General Text Answer Evaluator (GeneralTextAnswerEvaluator)
About 446 wordsAbout 1 min
2025-01-20
📘 Overview
GeneralTextAnswerEvaluator is a general text answer evaluation operator that supports evaluation of multiple question types. It automatically selects appropriate scoring metrics based on question type, including exact matching for multiple choice, numerical comparison for numerical questions, Word Error Rate for OCR, ROUGE scores for free-form answers, etc.
🏗️ __init__ Function
def __init__(
self,
use_stemmer: bool = True
):
...🧾 __init__ Parameters
| Parameter | Type | Default | Description |
|---|---|---|---|
use_stemmer | bool | True | Whether to use stemmer in ROUGE calculation |
⚡ run Function
def run(
self,
storage: DataFlowStorage,
input_model_output_key: str = "model_output",
input_gt_solution_key: str = "solution",
input_question_type_key: str = "problem_type",
output_reward_key: str = "reward"
) -> str:
...Executes the main logic: reads model outputs, ground truth solutions, and question types from storage, calculates scores based on question types, and writes back to storage.

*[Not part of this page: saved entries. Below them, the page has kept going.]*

-- ==== Sys2Proof/Machine/State.lean ====
section
/-!
DEFINITION. The state of the block as plain data, and the reasons a step can stop. Registers and mailbox objects live in
keyed stores (`act`, `shd`, `old`, `cnt`); everything the spec gives the machine beside them has a field of its own.
Values the spec numbers as registers are kept in the register itself, so each has one home.
-/
namespace Sys2Proof.Machine

/-- The blocks of Table 2-1 (HOL and DMA split where their pages' registers differ); `hdr` stands for the header every
page has. -/
inductive Blk
  | hdr | glb | boot | pcie | tim | brl | prn | holc | holx | dmac | dmax | okr | prs | cls | rdh | edt | pol | adm
  | lgr | gze | bpm | tel | tre | lek | chd | nhp | twl | pcs | egs | sds | mac | hch
  deriving DecidableEq, Repr

/-- Access codes of Table 0-5 as the registers combine them: `sh` is RW/SH, `ky` is RW/KY, `wk` is WO/KY. -/
inductive Acc | ro | rw | w1c | wo | sh | ky | wk
  deriving DecidableEq, Repr

/-- A register field: block, page within the instance (255: every page), offset of the first register, stride between
array elements, bits [hi:lo], access, and the range outside which a written value is a reserved encoding (R53). -/
structure Fld where
  blk : Blk
  page : Nat
  off : Nat
  stride : Nat
  hi : Nat
  lo : Nat
  acc : Acc
  min : Nat
  max : Nat
  deriving DecidableEq, Repr

/-- A register, or an array of `count` registers, with its reset value. -/
structure Reg where
  page : Nat
  off : Nat
  stride : Nat
  count : Nat
  reset : Nat
  flds : List Fld
  deriving DecidableEq, Repr

/-- What a mailbox object is: shadowed, plain, counters, read only, write only. -/
inductive ObjKind | sh | rw | cnt | ro | wo
  deriving DecidableEq, Repr

/-- A mailbox object type of a block's page: how many there are and how many 32-bit words each has (R75). -/
structure Obj where
  page : Nat
  obj : Nat
  count : Nat
  words : Nat
  kind : ObjKind
  deriving DecidableEq, Repr

/-- A row of the page directory (Table 2-1, R516). -/
structure DirRow where
  blk : Blk
  code : Nat
  first : Nat
  insts : Nat
  pages : Nat
  base : Nat
  group : Nat
  dataPlane : Bool
  deriving DecidableEq, Repr

/-- Checker kinds of R454; the two ECC sources differ in what an injection does (R463). -/
inductive Checker | mon | crc | cmp | evt | eccC | eccU
  deriving DecidableEq, Repr

/-- A fault source: reset severity, whether INJECT may name it, its checker. -/
structure Src where
  sev : Nat
  inj : Bool
  chk : Checker
  deriving DecidableEq, Repr

/-- A key-value store in canonical form: keys strictly rising (`storeSorted`). -/
abbrev Store (α : Type) := List (Nat × α)

/-- A mailbox operation in progress (R74-R76). `todo` is true while a write waits for its target to accept it. -/
structure MbxOp where
  owner : Requester
  obj : Nat
  idx : Nat
  write : Bool
  clr : Bool
  words : Nat
  data : List Word
  todo : Bool
  start : Nat
  deriving DecidableEq, Repr

/-- A requested flip not yet taken (R66-R69): the groups it names, the sets of groups its requests named with the clocks
they arrived, the earliest clock it may be taken, and the timed strobes that asked for it with their clocks (R72). -/
structure FlipReq where
  groups : Nat
  reqs : List (Nat × Nat)
  ready : Nat
  timed : List (Nat × Nat)
  deriving DecidableEq, Repr

/-- Containment units of Table 16-3. -/
inductive Cunit
  | slice (n : Nat) | pair (n : Nat) | lane (j : Nat) | sched (g : Nat) | port (p : Nat) | chan (i : Nat)
  | core (c : Nat) | dma (c : Nat)
  deriving DecidableEq, Repr

/-- Where a packet came from (R27, Table 4-4). -/
inductive Source | port (n : Nat) | inject (q : Nat)
  deriving DecidableEq, Repr

/-- Stages of a head (Table 1-6): in the holding buffer, in the parser, parsed, classified (stage 5 next), forwarded
(stage 7 next), metered (at the gate), accepted (only its frame remains, for its items). -/
inductive Stage | holding | parsing | parsed | classified | forwarded | metered | accepted
  deriving DecidableEq, Repr

/-- The merged classification result of a head (R147-R150). -/
structure Merged where
  tenant : Nat
  tc : Nat
  dlp : Option Nat
  policer : Option Nat
  mirror : Option Nat
  edit : Option Nat
  redirect : Option Nat
  counters : List Nat
  deriving DecidableEq, Repr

Returns: str - Output field name (the value of output_reward_key)
🧾 run Parameters
| Parameter | Type | Default | Description |
|---|---|---|---|
storage | DataFlowStorage | - | DataFlow storage object |
input_model_output_key | str | "model_output" | Field name for model output |
input_gt_solution_key | str | "solution" | Field name for ground truth |
input_question_type_key | str | "problem_type" | Field name for question type |
output_reward_key | str | "reward" | Output field name for reward score |
🎯 Supported Question Types & Scoring Methods
| Question Type | Scoring Method | Score Range |
|---|---|---|
multiple choice | Exact Match | 0 or 1 |
numerical | Numerical comparison (rounded to 2 decimals) | 0 or 1 |
OCR | WER-based scoring, score = 1 - WER | 0 to 1 |
free-form | ROUGE score (average F-measure) | 0 to 1 |
regression | Relative difference-based, score = 1 - rel_diff | 0 to 1 |
🧠 Example Usage
from dataflow.utils.storage import FileStorage
from dataflow.operators.core_vision import GeneralTextAnswerEvaluator
# Step 1: Prepare FileStorage (needs model_output, solution, problem_type columns)
storage = FileStorage(
first_entry_file_name="data/text_eval_input.jsonl",
cache_path="./cache_local",
file_name_prefix="text_eval",
cache_type="jsonl"
)
# Step 2: Initialize operator
evaluator = GeneralTextAnswerEvaluator(
use_stemmer=True
)
# Step 3: Execute evaluation
evaluator.run(
storage=storage.step(),
input_model_output_key="model_output",
input_gt_solution_key="solution",
input_question_type_key="problem_type",
output_reward_key="reward"
)🧾 Default Output Format
Added Field:
reward(float): Answer evaluation score (0.0 to 1.0)
Example Input:
{
"model_output": "The answer is <answer>B</answer>",
"solution": "The correct answer is <answer>B</answer>",
"problem_type": "multiple choice"
}
{
"model_output": "The result is <answer>42.5</answer>",
"solution": "The answer is <answer>42.50</answer>",
"problem_type": "numerical"
}
{
"model_output": "<answer>The cat is sitting on the mat</answer>",
"solution": "<answer>A cat is sitting on a mat</answer>",
"problem_type": "free-form"
}Example Output:
{
"model_output": "The answer is <answer>B</answer>",
"solution": "The correct answer is <answer>B</answer>",
"problem_type": "multiple choice",
"reward": 1.0
}
{
"model_output": "The result is <answer>42.5</answer>",
"solution": "The answer is <answer>42.50</answer>",
"problem_type": "numerical",
"reward": 1.0
}
{
"model_output": "<answer>The cat is sitting on the mat</answer>",
"solution": "<answer>A cat is sitting on a mat</answer>",
"problem_type": "free-form",
"reward": 0.85
}